However , the problem of this kind of leak exceeds a seal replacement.
First of all there is the damage that is a results of salt water dripping over a hot engine making a mess of the paint and creating rust everywhere.
Then there is the damage on the pumps bearing that is not sufficiently protected from water swirling around the pumps shaft and entering the bearing. In no time the ball races are destroyed and the pump makes a hell of a noise.
VP tried to protect the bearing with an O ring dangling around the shaft , but no use.
In my opinion this secundaire cooling system is not well designed , and normal wear can/will cause enormous collateral damage.
I've always wondered why thes pumps dont have a collector to divert a possible leakflow.
Sooner or later you get leak , things just wear down, nothing to do about that , and preventive annual maintenaince -read replacing impellor , shaft seal , bearings and so on - can go only that far.
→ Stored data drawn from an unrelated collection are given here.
-- ==== Sys2Proof/Certificates/Slice0/Obligations.lean ====
section
/-! DEFINITION. The statements for the provers: what each command does and leaves, the decisions of the units, and the laws
that every step keeps. -/

open Sys2Proof Sys2Proof.Machine

/-! ## The queue, reset and every command -/

/-- A step runs the command at the front of the queue with the queue's rest (log 3, log 24); on an empty queue a microsecond
passes and nothing else, and nothing at all while the reset pin is asserted, which is the model's choice (logs 1, 28). -/
def Obligations.StepRunsTheFrontCommand : Prop :=
  (∀ (c : Instr) (rest : List Instr) (s : State),
      step { s with pending := c :: rest } = exec c { s with pending := rest })
  ∧ (∀ s : State, s.pending = [] →
      step s = .next (if s.sensors.resetPin then s
        else { s with shaft.pitchTimer := min (s.shaft.pitchTimer + 1) 2000001 }))

/-- POWER_ON_RESET puts every block at its power-on values, whatever the state, with the reset pin left asserted or released
(R17, log 28): while it is asserted every ready line is deasserted and every data-out line low (R151). The levels of
the sensors and the queue are outside the part (log 5). State.reset is that state with the pin released and every field
line inactive (log 5). -/
def Obligations.PowerOnResetGivesThePowerOnValues : Prop :=
  (∀ (pin a b : Bool) (s : State), ∃ t, exec (.powerOnReset pin (a, b)) s = .next t
    ∧ t.shaft =
        { workingCpp := 4096, pairA := a, pairB := b, count := 0, phase := 0, highWater := 0, reverseDebt := 0
          pitchTimer := 0, lastPeriod := 0, periodValid := false, timingQualified := false, mismatchRun := 0
          boundariesSinceIndex := 0, lastStep := none }
    ∧ t.geometry =
        { cpp := 4096, indexCheck := 0, indexCount := 0, posMark := 1, posCut := 2, posPatch := 4, posGum := 7
          posFold := 10, posInspect := 13, posGate := 16, posCount := 20, zoneFirst := 2, zoneLast := 15
          dtOn := .all 0, dtOff := .all 0 }
    ∧ t.chain = { records := [], nextSeq := 0, fed := 0, good := 0, rejected := 0, purged := 0 }
    ∧ t.firing =
        { leadOn := .all 0, leadOff := .all 0, held := .all [], planningContinuous := false, gateHold := false
          lateOpens := 0, leadClamps := 0, widthClamps := 0 }
    ∧ t.registration =
        { markSubject := none, markSettled := false, markWindow := .shut, patchSubject := none, patchSettled := false
          patchOpen := false, patchSeen := false, m16 := 0, driftAlert := false, accepted := 0, strayMarks := 0
          strayPatches := 0 }
    ∧ t.gumFold =
        { progress := [], foldTarget := .absent, foldSettled := false, foldOpen := false, foldSeen := false
          foldBarred := false, strayBlanks := 0 }
    ∧ t.verdicts =
        { triggerLog := [], reasonCounts := ⟨0, 0, 0, 0, 0, 0, 0, 0, 0, 0, 0⟩, unverifiedPasses := 0
          lateVerdicts := 0, verdictsRefused := 0, triggerOverflows := 0 }
    ∧ t.batch =
        { openBatch := none, nextSize := 100, nextNumber := 1, closeRequest := false, kickMark := none, queue := []
          backlog := false, separationMissed := 0 }
    ∧ (∀ k, t.banks.get k = { state := .empty, fields := .zero })
    ∧ t.line =
        { state := .config, locked := false, closeFlag := none, feedInhibit := 0, holders := ⟨0, 0, 0⟩
          haltRecord := ⟨none, none, none, none, none, 0, 0⟩ }
    ∧ (∀ l, t.ports.get l =
        { state := .idle, buffer := [], work := none, held := none, exchange := none, shifted := [], flags := 0
          pending := 0, enable := 1, frameErrors := 0, overruns := 0, timeouts := 0 })
    ∧ t.pins =
        (let dataOut := if pin then DataOut.low else .bytes []
         { outputs := .all false, ready := ⟨!pin, !pin, !pin⟩, attention := ⟨false, false, false⟩
           dataOut := ⟨dataOut, dataOut, dataOut⟩ })
    ∧ t.sensors = { s.sensors with resetPin := pin } ∧ t.pending = s.pending ∧ t.choices = s.choices)
  ∧ ∃ s, exec (.powerOnReset false (false, false)) s = .next State.reset
      ∧ s.sensors = ⟨false, false, false, false, false⟩ ∧ State.reset.pending = []

/-- The state after reset meets every law that the steps keep. -/
def Obligations.ResetMeetsEveryLaw : Prop :=
  Accounts State.reset ∧ ChainLaw State.reset ∧ RecordsSound State.reset ∧ BankLaw State.reset ∧ ShaftLaw State.reset
    ∧ QuietLaw State.reset ∧ SupplyLaw State.reset ∧ BatchLaw State.reset ∧ PortLaw State.reset
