/-! ### marking the open batch superseded (R107) -/

@[simp] theorem supersede_shaft (b : BankId) (s : State) : (supersede b s).shaft = s.shaft := rfl
@[simp] theorem supersede_geometry (b : BankId) (s : State) : (supersede b s).geometry = s.geometry := rfl
@[simp] theorem supersede_chain (b : BankId) (s : State) : (supersede b s).chain = s.chain := rfl
@[simp] theorem supersede_firing (b : BankId) (s : State) : (supersede b s).firing = s.firing := rfl
@[simp] theorem supersede_registration (b : BankId) (s : State) : (supersede b s).registration = s.registration := rfl
@[simp] theorem supersede_gumFold (b : BankId) (s : State) : (supersede b s).gumFold = s.gumFold := rfl
@[simp] theorem supersede_verdicts (b : BankId) (s : State) : (supersede b s).verdicts = s.verdicts := rfl
@[simp] theorem supersede_banks (b : BankId) (s : State) : (supersede b s).banks = s.banks := rfl
@[simp] theorem supersede_line (b : BankId) (s : State) : (supersede b s).line = s.line := rfl
@[simp] theorem supersede_ports (b : BankId) (s : State) : (supersede b s).ports = s.ports := rfl
@[simp] theorem supersede_sensors (b : BankId) (s : State) : (supersede b s).sensors = s.sensors := rfl
@[simp] theorem supersede_pins (b : BankId) (s : State) : (supersede b s).pins = s.pins := rfl
@[simp] theorem supersede_choices (b : BankId) (s : State) : (supersede b s).choices = s.choices := rfl
@[simp] theorem supersede_pending (b : BankId) (s : State) : (supersede b s).pending = s.pending := rfl

/-! ### making the period not valid (R9) -/

@[simp] theorem spoilPeriod_geometry (s : State) : (spoilPeriod s).geometry = s.geometry := rfl
@[simp] theorem spoilPeriod_chain (s : State) : (spoilPeriod s).chain = s.chain := rfl
@[simp] theorem spoilPeriod_firing (s : State) : (spoilPeriod s).firing = s.firing := rfl
@[simp] theorem spoilPeriod_registration (s : State) : (spoilPeriod s).registration = s.registration := rfl
@[simp] theorem spoilPeriod_gumFold (s : State) : (spoilPeriod s).gumFold = s.gumFold := rfl
@[simp] theorem spoilPeriod_verdicts (s : State) : (spoilPeriod s).verdicts = s.verdicts := rfl
@[simp] theorem spoilPeriod_batch (s : State) : (spoilPeriod s).batch = s.batch := rfl
@[simp] theorem spoilPeriod_banks (s : State) : (spoilPeriod s).banks = s.banks := rfl
@[simp] theorem spoilPeriod_line (s : State) : (spoilPeriod s).line = s.line := rfl
@[simp] theorem spoilPeriod_ports (s : State) : (spoilPeriod s).ports = s.ports := rfl
@[simp] theorem spoilPeriod_sensors (s : State) : (spoilPeriod s).sensors = s.sensors := rfl
@[simp] theorem spoilPeriod_pins (s : State) : (spoilPeriod s).pins = s.pins := rfl
@[simp] theorem spoilPeriod_choices (s : State) : (spoilPeriod s).choices = s.choices := rfl
@[simp] theorem spoilPeriod_pending (s : State) : (spoilPeriod s).pending = s.pending := rfl
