/-! ### step 2 of a count event (R108) -/

@[simp] theorem openIfNone_shaft (r : Record) (s : State) : (openIfNone r s).shaft = s.shaft := by
  unfold openIfNone; (repeat' split) <;> simp
@[simp] theorem openIfNone_geometry (r : Record) (s : State) : (openIfNone r s).geometry = s.geometry := by
  unfold openIfNone; (repeat' split) <;> simp
@[simp] theorem openIfNone_chain (r : Record) (s : State) : (openIfNone r s).chain = s.chain := by
  unfold openIfNone; (repeat' split) <;> simp
@[simp] theorem openIfNone_firing (r : Record) (s : State) : (openIfNone r s).firing = s.firing := by
  unfold openIfNone; (repeat' split) <;> simp
@[simp] theorem openIfNone_registration (r : Record) (s : State) : (openIfNone r s).registration = s.registration := by
  unfold openIfNone; (repeat' split) <;> simp
@[simp] theorem openIfNone_gumFold (r : Record) (s : State) : (openIfNone r s).gumFold = s.gumFold := by
  unfold openIfNone; (repeat' split) <;> simp
@[simp] theorem openIfNone_verdicts (r : Record) (s : State) : (openIfNone r s).verdicts = s.verdicts := by
  unfold openIfNone; (repeat' split) <;> simp
@[simp] theorem openIfNone_banks (r : Record) (s : State) : (openIfNone r s).banks = s.banks := by
  unfold openIfNone; (repeat' split) <;> simp
@[simp] theorem openIfNone_line (r : Record) (s : State) : (openIfNone r s).line = s.line := by
  unfold openIfNone; (repeat' split) <;> simp
@[simp] theorem openIfNone_ports (r : Record) (s : State) : (openIfNone r s).ports = s.ports := by
  unfold openIfNone; (repeat' split) <;> simp
@[simp] theorem openIfNone_sensors (r : Record) (s : State) : (openIfNone r s).sensors = s.sensors := by
  unfold openIfNone; (repeat' split) <;> simp
@[simp] theorem openIfNone_pins (r : Record) (s : State) : (openIfNone r s).pins = s.pins := by
  unfold openIfNone; (repeat' split) <;> simp
@[simp] theorem openIfNone_choices (r : Record) (s : State) : (openIfNone r s).choices = s.choices := by
  unfold openIfNone; (repeat' split) <;> simp
@[simp] theorem openIfNone_pending (r : Record) (s : State) : (openIfNone r s).pending = s.pending := by
  unfold openIfNone; (repeat' split) <;> simp

/-! ### step 4 of a count event (R110) -/

@[simp] theorem applyCheck_shaft (c : CloseCheck) (s : State) : (applyCheck c s).shaft = s.shaft := by
  unfold applyCheck; (repeat' split) <;> simp
@[simp] theorem applyCheck_geometry (c : CloseCheck) (s : State) : (applyCheck c s).geometry = s.geometry := by
  unfold applyCheck; (repeat' split) <;> simp
@[simp] theorem applyCheck_chain (c : CloseCheck) (s : State) : (applyCheck c s).chain = s.chain := by
  unfold applyCheck; (repeat' split) <;> simp
@[simp] theorem applyCheck_firing (c : CloseCheck) (s : State) : (applyCheck c s).firing = s.firing := by
  unfold applyCheck; (repeat' split) <;> simp
@[simp] theorem applyCheck_registration (c : CloseCheck) (s : State) : (applyCheck c s).registration = s.registration := by
  unfold applyCheck; (repeat' split) <;> simp
@[simp] theorem applyCheck_gumFold (c : CloseCheck) (s : State) : (applyCheck c s).gumFold = s.gumFold := by
  unfold applyCheck; (repeat' split) <;> simp
@[simp] theorem applyCheck_verdicts (c : CloseCheck) (s : State) : (applyCheck c s).verdicts = s.verdicts := by
  unfold applyCheck; (repeat' split) <;> simp
@[simp] theorem applyCheck_banks (c : CloseCheck) (s : State) : (applyCheck c s).banks = s.banks := by
  unfold applyCheck; (repeat' split) <;> simp
@[simp] theorem applyCheck_sensors (c : CloseCheck) (s : State) : (applyCheck c s).sensors = s.sensors := by
  unfold applyCheck; (repeat' split) <;> simp
@[simp] theorem applyCheck_pins (c : CloseCheck) (s : State) : (applyCheck c s).pins = s.pins := by
  unfold applyCheck; (repeat' split) <;> simp
@[simp] theorem applyCheck_choices (c : CloseCheck) (s : State) : (applyCheck c s).choices = s.choices := by
  unfold applyCheck; (repeat' split) <;> simp
@[simp] theorem applyCheck_pending (c : CloseCheck) (s : State) : (applyCheck c s).pending = s.pending := by
  unfold applyCheck; (repeat' split) <;> simp

/-! ### the count event (R106) -/

@[simp] theorem countEvent_shaft (r : Record) (s : State) : (countEvent r s).shaft = s.shaft := by
  simp only [countEvent]; (repeat' split) <;> simp
@[simp] theorem countEvent_geometry (r : Record) (s : State) : (countEvent r s).geometry = s.geometry := by
  simp only [countEvent]; (repeat' split) <;> simp
@[simp] theorem countEvent_firing (r : Record) (s : State) : (countEvent r s).firing = s.firing := by
  simp only [countEvent]; (repeat' split) <;> simp
@[simp] theorem countEvent_registration (r : Record) (s : State) : (countEvent r s).registration = s.registration := by
  simp only [countEvent]; (repeat' split) <;> simp
@[simp] theorem countEvent_gumFold (r : Record) (s : State) : (countEvent r s).gumFold = s.gumFold := by
  simp only [countEvent]; (repeat' split) <;> simp
@[simp] theorem countEvent_verdicts (r : Record) (s : State) : (countEvent r s).verdicts = s.verdicts := by
  simp only [countEvent]; (repeat' split) <;> simp
@[simp] theorem countEvent_banks (r : Record) (s : State) : (countEvent r s).banks = s.banks := by
  simp only [countEvent]; (repeat' split) <;> simp
@[simp] theorem countEvent_sensors (r : Record) (s : State) : (countEvent r s).sensors = s.sensors := by
  simp only [countEvent]; (repeat' split) <;> simp
@[simp] theorem countEvent_pins (r : Record) (s : State) : (countEvent r s).pins = s.pins := by
  simp only [countEvent]; (repeat' split) <;> simp
@[simp] theorem countEvent_choices (r : Record) (s : State) : (countEvent r s).choices = s.choices := by
  simp only [countEvent]; (repeat' split) <;> simp
@[simp] theorem countEvent_pending (r : Record) (s : State) : (countEvent r s).pending = s.pending := by
  simp only [countEvent]; (repeat' split) <;> simp

/-! ### the Batch Unit at a crossing (R106) -/

@[simp] theorem countCrossing_shaft (p : Nat) (s : State) : (countCrossing p s).shaft = s.shaft := by
  unfold countCrossing; (repeat' split) <;> simp
@[simp] theorem countCrossing_geometry (p : Nat) (s : State) : (countCrossing p s).geometry = s.geometry := by
  unfold countCrossing; (repeat' split) <;> simp
@[simp] theorem countCrossing_firing (p : Nat) (s : State) : (countCrossing p s).firing = s.firing := by
  unfold countCrossing; (repeat' split) <;> simp
@[simp] theorem countCrossing_registration (p : Nat) (s : State) : (countCrossing p s).registration = s.registration := by
  unfold countCrossing; (repeat' split) <;> simp
@[simp] theorem countCrossing_gumFold (p : Nat) (s : State) : (countCrossing p s).gumFold = s.gumFold := by
  unfold countCrossing; (repeat' split) <;> simp
@[simp] theorem countCrossing_verdicts (p : Nat) (s : State) : (countCrossing p s).verdicts = s.verdicts := by
  unfold countCrossing; (repeat' split) <;> simp
@[simp] theorem countCrossing_banks (p : Nat) (s : State) : (countCrossing p s).banks = s.banks := by
  unfold countCrossing; (repeat' split) <;> simp
@[simp] theorem countCrossing_sensors (p : Nat) (s : State) : (countCrossing p s).sensors = s.sensors := by
  unfold countCrossing; (repeat' split) <;> simp
@[simp] theorem countCrossing_pins (p : Nat) (s : State) : (countCrossing p s).pins = s.pins := by
  unfold countCrossing; (repeat' split) <;> simp
@[simp] theorem countCrossing_choices (p : Nat) (s : State) : (countCrossing p s).choices = s.choices := by
  unfold countCrossing; (repeat' split) <;> simp
@[simp] theorem countCrossing_pending (p : Nat) (s : State) : (countCrossing p s).pending = s.pending := by
  unfold countCrossing; (repeat' split) <;> simp
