/-- R142: positions 2 to 15, DISTURBED. -/
theorem test_jam_marks_the_zone :
    ((after (.jamChange true) running).chain.records.map fun r => (r.position, r.reasons)) = [(0, 0), (3, 0x200)] := by decide

/-! ## Links and requests -/

/-- R152: NO_RESPONSE. -/
theorem test_first_exchange :
    ((after (.exchangeStart .line) State.reset).ports.line.exchange.map fun x => x.frame) = some [0xB5, 0x10, 0, 0, 0, 0x67] := by decide +kernel

/-- R152: the frame's last byte, then 0x00. -/
theorem test_bytes_after_the_frame :
    (after (.exchangeEnd .line [0xB5, 0x01]) (exchanging true false 5 [])).ports.line.shifted = [0x67, 0x00] := by decide +kernel

/-- R151: the reset pin asserted. -/
theorem test_reset_pin_held :
    let t := after (.exchangeStart .line) (after (.powerOnReset true (true, false)) running)
  (t.ports.line.exchange, t.pins.ready.line, t.pins.dataOut.line, t.line.state, t.shaft.pairA) = (none, false, .low, .config, true) := by decide

/-- R151: at its release the port is IDLE. -/
theorem test_reset_pin_released :
    let t := after (.powerOnReset false (false, false)) (after (.powerOnReset true (true, false)) running)
  (t.ports.line.state, t.pins.ready.line, t.pins.dataOut.line) = (.idle, true, .bytes []) := by decide

theorem test_request_taken :
    ((after (.exchangeEnd .line [0xB5, 0x01, 0x00, 0x15]) (exchanging false false 0 [])).ports.line.work)
    = some ⟨.collect, []⟩ := by decide +kernel

/-- Case 10.7, exchange 5. -/
theorem test_corrupted_request :
    let p := (after (.exchangeEnd .line [0xB5, 0x01, 0x00, 0x14]) (exchanging false false 0 [])).ports.line
  (p.held, p.frameErrors, p.pending) = (some ⟨.frameError, 0x01, []⟩, 1, 0x1000) := by decide +kernel

theorem test_timeout_seen :
    let p := (after (.linkTimeout .line [0xB5]) (exchanging false false 0 [])).ports.line
  (p.held, p.flags, p.timeouts) = (some ⟨.frameError, 0, []⟩, 2, 1) := by decide

theorem test_status_of_a_running_line :
    answerOf .packer (after (.readStatus .packer []) running)
    = some (.ok, [2, 0, 0, 0, 4, 0, 2, 0, 0, 0, 0, 0, 0]) := by decide

/-- R117: 1 to 2000. -/
theorem test_batch_size_argument :
    [answerOf .packer (after (.setBatchSize [0xD0, 0x07]) running), answerOf .packer (after (.setBatchSize [0xD1, 0x07]) running)]
    = [some (.ok, []), some (.badArgument, [])] := by decide

/-- Case 7.8.1, the count of 1006. -/
theorem test_batch_overfills :
    let full := { batching with batch.queue := List.replicate 16 ⟨39, .bank0, 520, 3, 3, 998, 1000, 0, .full, false, false⟩ }
  ((countEvent (fresh 0 20) full).batch.openBatch.map fun o => (o.count, o.overfill)) = some (3, true) := by decide

theorem test_take_mismatch : answerOf .packer (after (.takeBatch [40, 0]) batching) = some (.mismatch, []) := by decide

/-- Run 11.5. -/
theorem test_late_verdict :
    let s := lineIn .run [{ fresh 0 15 with fate := .passUnverified, verdict := .pending }]
  answerOf .inspection (after (.verdict [0, 0, 0, 1, 7]) s) = some (.tooLate, []) := by decide

theorem test_geometry_locked : answerOf .line (after (.commitGeometry []) running) = some (.locked, []) := by decide

/-- R135: the power-on geometry is valid. -/
theorem test_commit_reset_geometry : (after (.commitGeometry []) State.reset).line.state = .ready := by decide

theorem test_start_needs_a_bank :
    answerOf .line (after (.start []) (after (.commitGeometry []) State.reset)) = some (.wrongState, []) := by decide

/-- R127: in CONFIG the changeover takes effect at once. -/
theorem test_armed_at_once :
    answerOf .line (after (.armChangeover [0]) { State.reset with banks := ⟨⟨.valid, fields⟩, .powerOn⟩ }) = some (.ok, [4]) := by decide

theorem test_holds_kept_apart :
    (after (.feedRelease .line []) (after (.feedHold .packer []) running)).line.feedInhibit = 0x20 := by decide

theorem test_inhibit_all : (after (.inhibitStation .inspection [3]) running).line.holders = ⟨2, 2, 2⟩ := by decide
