-- ==== Sys2Proof/Machine/Reference.lean ====
section
/-! DEFINITION. A second rendering of one step: the pseudocode of 43_loop_and_halt.md rule R96 line by line, in natural numbers,
from the raw word, with none of the decoder, the meanings or the shared operations that `step` uses (it shares only the state, the
register file's and the memory's own reads and writes). It is the yardstick of a statement that `step` equals it; no step calls it. -/
namespace Sys2Proof.Machine

/-- `w[hi:lo]` of a word given as a number (00_scope.md rule R5). -/
def wordSlice (w hi lo : Nat) : Nat := w / 2 ^ lo % 2 ^ (hi - lo + 1)

/-- `x[i]` for a register number 0 to 5. -/
def xRead (s : State) (i : Nat) : Nat :=
  if i = 0 then s.gprs.w0.toNat
  else if i = 1 then s.gprs.w1.toNat
  else if i = 2 then s.gprs.w2.toNat
  else if i = 3 then s.gprs.w3.toNat
  else if i = 4 then s.gprs.w4.toNat
  else s.gprs.w5.toNat

/-- `x[i] <- v` for a register number 0 to 5. -/
def xWrite (s : State) (i v : Nat) : State :=
  if i = 0 then { s with gprs := { s.gprs with w0 := BitVec.ofNat 32 v } }
  else if i = 1 then { s with gprs := { s.gprs with w1 := BitVec.ofNat 32 v } }
  else if i = 2 then { s with gprs := { s.gprs with w2 := BitVec.ofNat 32 v } }
  else if i = 3 then { s with gprs := { s.gprs with w3 := BitVec.ofNat 32 v } }
  else if i = 4 then { s with gprs := { s.gprs with w4 := BitVec.ofNat 32 v } }
  else { s with gprs := { s.gprs with w5 := BitVec.ofNat 32 v } }

/-- `mem[a]` as a number. -/
def memAt (s : State) (a : Nat) : Nat := (Memory.read s.mem a).toNat

/-- The lines of rule R96 after the halt check: `s` has `ir` = `w` and `pc` = `A +_32 4`. -/
def referenceExecute (s : State) (A w : Nat) : State :=
  let op := wordSlice w 31 26
  let f1 := wordSlice w 25 21
  let f2 := wordSlice w 20 16
  let f3 := wordSlice w 15 11
  let imm := wordSlice w 20 5
  let decodeFault (cause : FaultCause) : State :=
    { s with run := .faulted { kind := .decodeFault, cause := cause, addr := BitVec.ofNat 32 A, word := some (BitVec.ofNat 32 w), target := none } }
  if op = 12 then
    if 5 < f1 then decodeFault .invalidRegister else xWrite s f1 imm
  else if op = s.cfg.opAdd.toNat then
    if 5 < f1 ∨ 5 < f2 ∨ 5 < f3 then decodeFault .invalidRegister
    else xWrite s f1 ((xRead s f2 + xRead s f3) % 2 ^ 32)
  else if op = s.cfg.opSub.toNat then
    if 5 < f1 ∨ 5 < f2 ∨ 5 < f3 then decodeFault .invalidRegister
    else xWrite s f1 ((2 ^ 32 + xRead s f2 - xRead s f3) % 2 ^ 32)
  else if op = s.cfg.opCmp.toNat then
    if 5 < f2 ∨ 5 < f3 then decodeFault .invalidRegister
    else
      { s with sr := if xRead s f2 = xRead s f3 then 0#32 else if xRead s f2 < xRead s f3 then 1#32 else 2#32 }
  else if op = s.cfg.opJump.toNat then
    { s with pc := BitVec.ofNat 32 imm }
  else if op = s.cfg.opLoad.toNat then
    if 5 < f1 then decodeFault .invalidRegister else xWrite s f1 imm
  else if op = s.cfg.opStore.toNat then
    if 5 < f1 then decodeFault .invalidRegister
    else if s.cfg.memSize ≤ imm then
      { s with run := .faulted { kind := .memoryFault, cause := .storeOutOfBounds, addr := BitVec.ofNat 32 A, word := some (BitVec.ofNat 32 w), target := some imm } }
    else { s with mem := Memory.write s.mem imm (BitVec.ofNat 8 (xRead s f1 % 2 ^ 8)) }
  else decodeFault .unknownOpcode

/-- Rule R96, the whole step. -/
def referenceStep (s : State) : State :=
  if s.run ≠ .running then s
  else
    let A := s.pc.toNat
    if s.cfg.memSize < A + 4 then
      { s with run := .faulted { kind := .memoryFault, cause := .fetchOutOfBounds, addr := BitVec.ofNat 32 A, word := none, target := some A } }
    else
      let w := memAt s A * 2 ^ 24 + memAt s (A + 1) * 2 ^ 16 + memAt s (A + 2) * 2 ^ 8 + memAt s (A + 3)
      let t := { s with ir := BitVec.ofNat 32 w, pc := BitVec.ofNat 32 ((A + 4) % 2 ^ 32) }
      if w = 0 then { t with pc := BitVec.ofNat 32 ((2 ^ 32 + t.pc.toNat - 4) % 2 ^ 32), run := .halted }
      else referenceExecute t A w

end Sys2Proof.Machine
end

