/-! ## The statements -/

/-- Settles O25: a failed fetch changes the run state alone; the three later faults differ only in what `raiseFetched_fetched`
is given, the cause and the target. -/
theorem faultsLeaveTheStateOfTheTable : Obligations.FaultsLeaveTheStateOfTheTable := by
  refine fun s hr => ⟨step_of_fetch_out_of_bounds hr, fun w hw => ⟨fun h0 hop => ?opcode, fun i f hd hf hbad => ?register,
    fun reg imm hd hvalid hout => ?store⟩⟩
  case opcode =>
    rw [step_of_decode_error hr hw (decode_of_unknown_opcode h0 hop), State.raiseFetched_fetched]
    rfl
  case register =>
    rw [step_of_not_wf hr hw hd (Instr.wf_eq_false_of_mem_usedSpecifiers hf hbad), State.raiseFetched_fetched]
    rfl
  case store =>
    rw [step_of_store_out_of_bounds hr hw hd hvalid hout, State.raiseFetched_fetched]
    rfl

/-- Settles O26: the four clauses are one fact, that a step faults with a cause exactly when that cause's check fails. -/
theorem stepFaultsExactlyInTheseCases : Obligations.StepFaultsExactlyInTheseCases :=
  fun _ _ hr h => ⟨step_faultedWith_iff hr h .fetchOutOfBounds, step_faultedWith_iff hr h .unknownOpcode,
    step_faultedWith_iff hr h .invalidRegister, step_faultedWith_iff hr h .storeOutOfBounds⟩

end Sys2Proof
end

section
/-! PROOFS. An image that memory cannot hold (70_reset_and_hazards.md rule R132). -/
namespace Sys2Proof.Machine

/-- Reset with lawful parameters and an image that does not fit is refused, the other half of `State.create_of_fits`. -/
theorem State.create_of_oversize {c : Config} {image : List Byte} (hc : c.Wf) (hl : c.memSize < image.length) :
    State.create c image = .refused (.imageTooLong image.length c.memSize) := by
  unfold State.create
  rw [if_pos hc, if_pos hl]

end Sys2Proof.Machine

namespace Sys2Proof
open Machine

/-- Settles O37: of the two checks of creation, lawful parameters pass the first and the image's length fails the second. -/
theorem oversizeImageIsRefused : Obligations.OversizeImageIsRefused :=
  fun _ _ hc hl => State.create_of_oversize hc hl

end Sys2Proof
end

section
/-! PROOFS. What one step writes, said once, and the rules on who writes what (10_state.md rules R14, R18, R25; 20_memory.md rules
R31, R45), with the totality of steps and runs (43_loop_and_halt.md rule R100). -/
namespace Sys2Proof.Machine

variable {s t : State} {i : Instr} {w : Word}

/-! ## Every step and every run answers a next state -/

theorem step_total (s : State) : ∃ t, step s = .next t := by
  by_cases hr : s.run = .running
  case neg => exact ⟨s, step_of_not_running hr⟩
  cases hw : s.memRead4 s.pc with
  | none => exact ⟨_, step_of_fetch_none hr hw⟩
  | some w =>
    cases hd : decode s.cfg w with
    | error e => exact ⟨_, step_of_decode_error hr hw hd⟩
    | ok i => rw [step_of_decode_ok hr hw hd]; exact exec_total i _

theorem runN_succ_of_step (h : step s = .next t) (k : Nat) : runN (k + 1) s = runN k t := by
  rw [runN, h]

theorem runN_total (k : Nat) (s : State) : ∃ t, runN k s = .next t := by
  induction k generalizing s with
  | zero => exact ⟨s, rfl⟩
  | succ k ih =>
    obtain ⟨u, hu⟩ := step_total s
    rw [runN_succ_of_step hu]
    exact ih u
Where do you stop ?!
Let me share a common problem with these pumps , where in most cases - if you have it done by a professional - a complete new pump is installed.
Check the price:
www.marinepartseurope.com/nl/volvo-penta-explosietekening-7746710-26-2811.aspx
The reason why these pumps start - and after a while STAY- leaking is not only because of wear of the seal , but also because of wear on the shaft itself.
Remember , this pump transports salt , sandy and dirty water . Very abrasive in other words.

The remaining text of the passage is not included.